The women talked ceaselessly as they laid the table, walking to and fro. A two-bar electric fire made a doomed attempt to warm the room. Most of the women kept on their coats; only a few removed their hats. Generally they were better spoken than their men, especially in public. John, and all his friends, liked to hear and speak their own Wigton dialect, seamed, though at the time he did not know it, with Old Norse and Anglo-Saxon and Romany but all of it claimed as ‘Wigton’ by those in the town who prided themselves that their own patter was ‘a language that the strangers do not know’. Later, long after he had left the town, he could still call up those old words, a warm history on his mid-century tongue, now banished to self-conscious silence.
‘Laal’ was little, ‘gaan yam’, going home, ‘laik’ was play, ‘beck’ was stream; in their hundreds the Celtic and Norse words strode out in a much-loved march from the past. There was the biblical ‘thee and thine’, Romany ‘chavvas and morts’ and words brought back like presents by men who had served in India: ‘parnee’ for rain, ‘gadji’ for man. It was the common tongue in the rougher part of town, stigmatised as vulgar by outsiders and those who thought they were above it or feared its taint. It was a language of the included. It was tribal, a proud mark of difference: theirs; and his. Then.

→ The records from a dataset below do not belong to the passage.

-- ==== Sys2Proof/Machine/Memory.lean ====
section
/-! DEFINITION. The stacks: requests, check code and poison, patrol scrub, reshelving, thermal steps and retraining
(R281 to R304). -/

namespace Sys2Proof.Machine

/-- A count of a stack record (Table 21.2). -/
def State.stkCount (s : State) (k j n : Nat) : State :=
  s.setStk k { s.stk k with cnt := bumpCnt (s.stk k).cnt j n }

/-- An earlier event of a page still held has its count raised (R287). -/
def bumpHeld (l : List Evt) (page : Nat) : List Evt :=
  l.map (fun e => if e.code = 1 ∧ fld e.detail 0 6 / 65536 = page then { e with repeat_ := satAdd 255 e.repeat_ 1 } else e)

/-- The event and the record of a detection with no event of its page within 1 ms (R287). -/
def State.detectNew (s1 : State) (st page : Nat) (k1 : Stack) (loc : List Byte) (a : Nat) : State :=
  let s2 := s1.setStk st { k1 with pageEvents := k1.pageEvents.put page (s1.time.now, 0) }
  (s2.event .uncorrectableMemory 1 0xFF (loc ++ [b8 st, b8 (dpaPc a), b8 (dpaBank a)] ++ leBytes 2 (dpaRow a))).errRec 1
    (st / 4) st (loc ++ [b8 (dpaPc a), b8 (dpaBank a)] ++ leBytes 2 (dpaRow a))

/-- Uncorrectable data is detected at a DPA: the granule is poisoned, and an event and a record follow unless one for the page
is within 1 ms, whose count is raised instead (R284, R285, R287). -/
def State.detect (s : State) (a : Nat) : State :=
  let g := a / 256
  let st := dpaStack a
  let page := a / 65536
  let s1 := (s.poisonRange (256 * g) 256).stkCount st 3 1
  let k := s1.stk st
  let loc := leBytes 6 (256 * g)
  let k1 := { k with detected := k.detected.put g 0 }
  match k.pageEvents.get page with
  | some (t, n) =>
    if s.time.now < t + 1000000 then
      ({ s1 with evt := { s1.evt with held := bumpHeld s1.evt.held page } }).setStk st
        { k1 with pageEvents := k1.pageEvents.put page (t, n + 1) }
    else s1.detectNew st page k1 loc a
  | none => s1.detectNew st page k1 loc a

/-- One failed symbol is corrected: it is counted, and the row's tally advances; the third within 24 h fails the row (R284, R293). -/
def State.corrected (s : State) (a : Nat) : State :=
  let st := dpaStack a
  let pc := dpaPc a
  let key := rowKey pc (dpaBank a) (dpaRow a)
  let s1 := s.stkCount st 2 1
  let k := s1.stk st
  let tab := k.tallies.getD pc []
  let now := s.time.now
  let old := (tab.find? (fun t => t.row == key)).map (fun t => t.times)
  let recent := (old.getD []).filter (fun t => decide (now ≤ t + 86400000000000))
  let rest := tab.filter (fun t => t.row != key)
  if 2 ≤ recent.length then
    (s1.setStk st { k with tallies := k.tallies.put pc rest }).rowFails st key
  else
    let room := if rest.length < 64 then rest else rest.drop 1
    s1.setStk st { k with tallies := k.tallies.put pc (room ++ [{ row := key, times := (now :: recent).take 2 }]) }

/-- A read of a 64-byte block with its number of failed symbols: corrected, detected, or, beyond two, detected or not
(R284 leaves the frequency open: a free draw). The flag says that wrong data is returned undetected. -/
def State.checkBlock (s : State) (a failed : Nat) : State × Bool :=
  if failed = 0 then (s, false)
  else if failed = 1 then (s.corrected a, false)
  else if failed = 2 then (s.detect a, false)
  else if Config.free s.draw 1 % 2 = 0 then (({ s with draw := s.draw + 1 }).detect a, false)
  else ({ s with draw := s.draw + 1 }, true)

/-- A request is served (R282 to R286, R167): reads return data or poison, a write lands; a request from outside a secret
region's context reads 0xFF and writes nothing. -/
def State.serve (s : State) (st failed : Nat) (r : MemReq) : State :=
  let s0 := s.setStk st { s.stk st with
    openRows := (s.stk st).openRows.put (dpaPc r.addr * 16 + dpaBank r.addr) (dpaRow r.addr), served := some s.time.now }
  let foreign := s0.ctxs.any (fun c => r.owner != some c.1 &&
    c.2.regions.any (fun g => decide (g.base < r.addr + r.len ∧ r.addr < g.base + g.len)))
  let give (s : State) (d : List Byte) (p : Bool) : State := s.setStk st { s.stk st with out := d, outPoison := p }
  if foreign then
    (if r.write.isSome then s0.count 2 1 else give (s0.count 2 1) (List.replicate r.len 0xFF) false)
  else match r.write with
  | some d =>
    let s1 := s0.stkCount st 1 r.len
    if r.poison then s1.writePoison r.addr r.len else s1.write r.addr (d.take r.len)
  | none =>
    let (s1, wrong) := (s0.stkCount st 0 r.len).checkBlock r.addr failed
    if s1.poisoned r.addr r.len then give s1 [] true
    else if wrong then give { s1 with draw := s1.draw + 1 } (Config.freeBytes s1.draw 2 r.len) false
    else give s1 (s1.bytes r.addr r.len) false

/-- The entry that a queue serves next: the oldest when it has waited 1 µs, else the first whose row is open, else the oldest (R281). -/
def nextEntry (k : Stack) (now : Nat) (q : List (MemReq × Nat)) : Option (MemReq × Nat) :=
  let opened (e : MemReq × Nat) : Bool := k.openRows.get (dpaPc e.1.addr * 16 + dpaBank e.1.addr) == some (dpaRow e.1.addr)
  match q.head? with
  | some e => if e.2 + 1000 ≤ now then some e else some ((q.find? opened).getD e)
  | none => none

/-- MEMORY_REQUEST: a request enters its pseudo-channel's queue when there is room and the stack takes requests, and the
queue serves one entry (R281). -/
def execMemoryRequest (r : Option MemReq) (stack pc failedSymbols : Nat) (s : State) : Res :=
  act s fun s =>
    let k := s.stk stack
    let q := k.queues.getD pc []
    let fits (r : MemReq) : Bool :=
      decide (dpaStack r.addr = stack ∧ dpaPc r.addr = pc ∧ 0 < r.len ∧ r.len ≤ 256 ∧ r.addr % 256 + r.len ≤ 256 ∧ r.addr < 2 ^ 40)
        && (s.reachAt r.addr).isNone && !k.drained
    let q1 := match r with
      | some r => if fits r && decide (q.length < 32) then q ++ [(r, s.time.now)] else q
      | none => q
    let s1 := if decide (q.length = 32) && r.isSome then s.stkCount stack 11 1 else s
    if k.lost || 5 ≤ k.step || k.selfRefresh then s else
    match nextEntry k s.time.now q1 with
    | none => s1.setStk stack { s1.stk stack with queues := (s1.stk stack).queues.put pc q1 }
    | some e => (s1.setStk stack { s1.stk stack with queues := (s1.stk stack).queues.put pc (q1.erase e) }).serve stack failedSymbols e.1

/-- PATROL_SCRUB: a patrol read corrects and detects as a request does (R288). -/
def execPatrolScrub (stack pc bank row block failedSymbols : Nat) (s : State) : Res :=
  act s fun s =>
    let a := rowDpa stack pc bank row (block / 4 % 4) + block % 4 * 64
    let k := s.stk stack
    if k.ready = false ∨ 64 ≤ pc ∨ 16 ≤ bank ∨ s.grade.stackBytes ≤ a % 2 ^ 36 ∨ 16 ≤ stack then s
    else ((s.stkCount stack 4 1).checkBlock a failedSymbols).1

/-! Reshelving -/

/-- The good spares of a bank. -/
def State.sparesOf (s : State) (st pc bank : Nat) : List Nat :=
  ((List.range 64).map (· + bank * 64)).filter (fun r => s.spareFree st pc r)

/-- The spare that a copy takes: in the bank with the most good spares (R294). -/
def State.pickSpare (s : State) (st pc : Nat) : Option Nat :=
  let best := (List.range 16).foldl (fun b i => if (s.sparesOf st pc b).length < (s.sparesOf st pc i).length then i else b) 0
  (s.sparesOf st pc best).head?

/-- The page of a row. -/
def rowPage (st bank row : Nat) : Nat := st * 2 ^ 36 + row * 2 ^ 20 + bank * 2 ^ 16

/-- A weeding advisory (R296): cause 1 third failure, 2 weed-only. -/
def State.advise (s : State) (st bank row cause : Nat) : State :=
  s.event .ok 2 0xFF (leBytes 6 (rowPage st bank row) ++ [b8 cause])

/-- The first weed-only pseudo-channel of a stack is reported (R296, Table 20.5). -/
def State.weedOnlyCheck (s : State) (before : Bool) (st pc : Nat) : State :=
  if !before && s.weedOnly st pc then (s.event .ok 4 0xFF [b8 st, b8 pc]).degrade else s

/-- RESHELVE_ROW: a failing row is copied to a spare and remapped (R294, R295, Table 12.4). The copy keeps every byte and every poisoned
block at its address; `row.reads` gives the blocks of the row, 0 to 15, in which the copy's reads find failed symbols, with their numbers: it
corrects under R284, and what it cannot correct is copied as poison, with an event (R294, Table 12.7). -/
def execReshelveRow (stack pc bank : Nat) (row : RowCopy) (s : State) : Res :=
  act s fun s =>
    let reads := row.reads
    let row := row.row
    let key := rowKey pc bank row
    if !(s.stk stack).failing.contains key then s else
    let s := reads.foldl (fun (s : State) q => (s.checkBlock (rowDpa stack pc bank row (q.1 / 4 % 4) + q.1 % 4 * 64) q.2).1) s
    let k := s.stk stack
    let anyWeed := (List.range 64).any (fun p => s.weedOnly stack p)
    let k1 := { k with failing := k.failing.filter (· != key)
                       tallies := k.tallies.put pc ((k.tallies.getD pc []).filter (fun t => t.row != key)) }
    let s1 := s.setStk stack k1
    let remap (s : State) (count : Nat) (spare : Nat) : State :=
      let x := s.stk stack
      let s2 := (s.setStk stack { x with
        shelves := x.shelves.put key { spare := spare, count := count, hard := false, recorded := false } }).stkCount stack 12 1
      let s3 := if 3 ≤ count then s2.advise stack bank row 1 else s2
      s3.weedOnlyCheck anyWeed stack pc
    match k.shelves.get key with
    | some e =>
      if e.hard then
        match s1.pickSpare stack pc with
        | some sp => if (k.entriesOf pc).length < 256 then remap s1 (e.count + 1) sp else s1.advise stack bank row 2
        | none => s1.advise stack bank row 2
      else
        match s1.pickSpare stack pc with
        | some sp =>
          remap { s1 with ledger := { s1.ledger with
            badSpares := addBlocks s1.ledger.badSpares [stack * 65536 + pc * 1024 + e.spare] } } (e.count + 1) sp
        | none => s1.advise stack bank row 2
    | none =>
      match s1.pickSpare stack pc with
      | some sp => if (k.entriesOf pc).length < 256 then remap s1 (k.rowFails.getD key 0 + 1) sp else s1.advise stack bank row 2
      | none => s1.advise stack bank row 2

/-- A row's entry in the ledger's reshelving list, one record per row (R460, R461, Table 20.8). -/
def State.shelfRecord (s : State) (stack pc bank row : Nat) (e : Shelf) : State :=
  let where_ := [b8 pc, b8 bank] ++ leBytes 2 row
  let rest := s.ledger.reshelves.filter (fun r => !(r.unit == stack && r.detail.take 4 == where_))
  let r := s.lrec 2 1 (stack / 4) stack (where_ ++ [if e.hard then 1 else 0, b8 e.count] ++ leBytes 2 e.spare)
  { s with ledger := { s.ledger with reshelves := rest ++ [r] } }
/-- RESHELVE_LEDGER_RECORD: the entry is durable (R294). -/
def execReshelveLedgerRecord (stack pc bank row : Nat) (s : State) : Res :=
  act s fun s =>
    let key := rowKey pc bank row
    let k := s.stk stack
    match k.shelves.get key with
    | none => s
    | some e =>
      (s.setStk stack { k with shelves := k.shelves.put key { e with recorded := true } }).shelfRecord stack pc bank row e

/-! Thermal steps -/

/-- The highest step whose entry threshold a reading meets (Table 12.5). -/
def stepMet (t : Int) : Nat :=
  if 110 ≤ t then 5 else if 105 ≤ t then 4 else if 100 ≤ t then 3 else if 95 ≤ t then 2 else if 85 ≤ t then 1 else 0

/-- A step of 1 to 3 is left only below its exit threshold. -/
def stepHeld (st : Nat) (t : Int) : Bool :=
  match st with
  | 1 => decide (82 ≤ t)
  | 2 => decide (92 ≤ t)
  | 3 => decide (97 ≤ t)
  | _ => false

/-- The step after a reading (R298); T4 is left only by the resume of R300, T5 never. -/
def nextStep (old : Nat) (t : Int) : Nat :=
  if 5 ≤ old then 5
  else if old = 4 then (if 110 ≤ t then 5 else 4)
  else
    let held := ([3, 2, 1].find? (fun r => decide (r ≤ old) && stepHeld r t)).getD 0
    max (stepMet t) held

/-- A change of step posts an event (R298). -/
def State.stepEvent (s : State) (k old new : Nat) : State :=
  s.event (if 4 ≤ new then .thermalHalt else .ok) 5 0xFF [b8 k, b8 old, b8 new]

/-- A stack's self-test is abandoned at T4 with THERMAL_HALT (Table 18.7). -/
def State.abandonStackTest (s : State) (k : Nat) : State :=
  match s.tests.find? (fun t => t.cls == 1 && t.idx == k) with
  | none => s
  | some t => ({ s with tests := s.tests.erase t }).complete t.owed .thermalHalt []

/-- The snapshot buffer is usable (R470). -/
def State.bufUsable (s : State) : Bool :=
  let a := s.stamps.bufBase.toNat
  let n := s.stamps.bufLen.toNat
  a % 4096 == 0 && n % 4096 == 0 && decide (0 < n ∧ a + n ≤ 2 ^ 40) && dpaStack a == dpaStack (a + n - 1)
    && (pagesOf a n).all (fun p => (s.reachAt (65536 * p)).isNone) && !s.foreign 16 a n
/-- The directory's own words (Table 21.3), and the words of a range, are written by the module. -/
def State.writeDir (s : State) : State :=
  if s.bufUsable then s.write (s.stamps.bufBase.toNat + 64) (leBytes 8 s.stamps.next ++ leBytes 8 s.stamps.written) else s
/-- A write of a buffer register takes effect (R471). -/
def State.bufWrite (s : State) (len : Bool) (v : W64) : State :=
  let t := s.stamps
  let t1 : Stamps := if len then { t with bufLen := v } else { t with bufBase := v }
  ({ s with stamps := { t1 with next := 0x1000, written := 0 } }).writeDir
/-- A snapshot whose buffer lies in a stack that halts ends unfinished (Table 21.7). -/
def State.abandonSnapshot (s : State) (k : Nat) : State :=
  if s.stamps.busy && dpaStack s.stamps.bufBase.toNat == k then
    s.stamps.pendingBuf.foldl (fun s w => s.bufWrite w.1 w.2)
      { s with stamps := { s.stamps with busy := false, overrun := true, latched := none, pendingBuf := [] } }
  else s

/-- STACK_THERMAL_READING (R298, R300, R301). -/
def execStackThermalReading (stack : Nat) (t : Int) (s : State) : Res :=
  act s fun s =>
    let k := s.stk stack
    if 16 ≤ stack ∨ s.power.st ≠ .run then s
    else if k.lost then s.setStk stack { k with temp := t }
    else
      let new := nextStep k.step t
      let s1 := s.setStk stack { k with temp := t, step := new }
      if new = k.step then s1
      else
        let s2 := s1.stepEvent stack k.step new
        if new = 4 then
          let s3 := (s2.abandonStackTest stack).abandonSnapshot stack
          (s3.setStk stack { s3.stk stack with ready := false, draining := true }).haltStackWork stack
        else if new = 5 then
          let s3 := (s2.abandonStackTest stack).abandonSnapshot stack
          let s4 := s3.loseStack stack 2
          s4.setDom (stack / 4 * 18 + 12 + stack % 4) { s4.dom (stack / 4 * 18 + 12 + stack % 4) with on := false }
        else s2

/-- STACK_DRAIN_END: what is queued has been served, and the stack enters self-refresh (R300). -/
def execStackDrainEnd (stack : Nat) (s : State) : Res :=
  act s fun s =>
    let k := s.stk stack
    if k.step = 4 ∧ k.draining then
      let reqs := k.queues.flatMap (fun q => q.2)
      let s1 := reqs.foldl (fun s r => s.serve stack 0 r.1) (s.setStk stack { k with queues := [] })
      s1.setStk stack { s1.stk stack with draining := false, selfRefresh := true }
    else s

/-- STACK_RESUME: at 95 °C or lower the stack leaves self-refresh, retrains and serves in the step of the reading (R300, R303). -/
def execStackResume (stack : Nat) (t : Int) (s : State) : Res :=
  act s fun s =>
    let k := s.stk stack
    if k.step = 4 ∧ k.selfRefresh ∧ t ≤ 95 then
      (s.setStk stack { k with
        step := stepMet t, temp := t, trainTemp := t, selfRefresh := false, ready := true, retrain := [] }).stepEvent stack 4 (stepMet t)
    else s

/-- RETRAIN_SLICE: after three failures in a row on a pseudo-channel an event is posted (R303). -/
def execRetrainSlice (stack pc : Nat) (ok : Bool) (s : State) : Res :=
  act s fun s =>
    let k := s.stk stack
    if k.ready = false ∨ 16 ≤ stack ∨ 64 ≤ pc then s else
    let n := if ok then 0 else k.retrain.getD pc 0 + 1
    let s1 := (s.setStk stack { k with retrain := k.retrain.put pc n, trainTemp := if ok then k.temp else k.trainTemp }).stkCount stack 15 1
    if n = 3 then s1.event .ok 6 0xFF [b8 stack, b8 pc] else s1

end Sys2Proof.Machine
end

The men had now arrived. Every man wore a suit, often the same style as those made in Savile Row, and something of the same cut. Tight ties, polished shoes, hair usually stiffened into obedience by Brylcreem. Most of them would have served in the war or done their two years of National Service in a vast armed force that still considered itself the policeman of an empire that was beginning to break apart. Drill, combat, order, orders and military consciousness were in the men. Even here at the Pea and Pie Supper. It was as if scenes like these were the final salutes to the wounding adventure of a world-wide empire governed by a small island located, as an early pope had said ‘at the uttermost end of the earth’.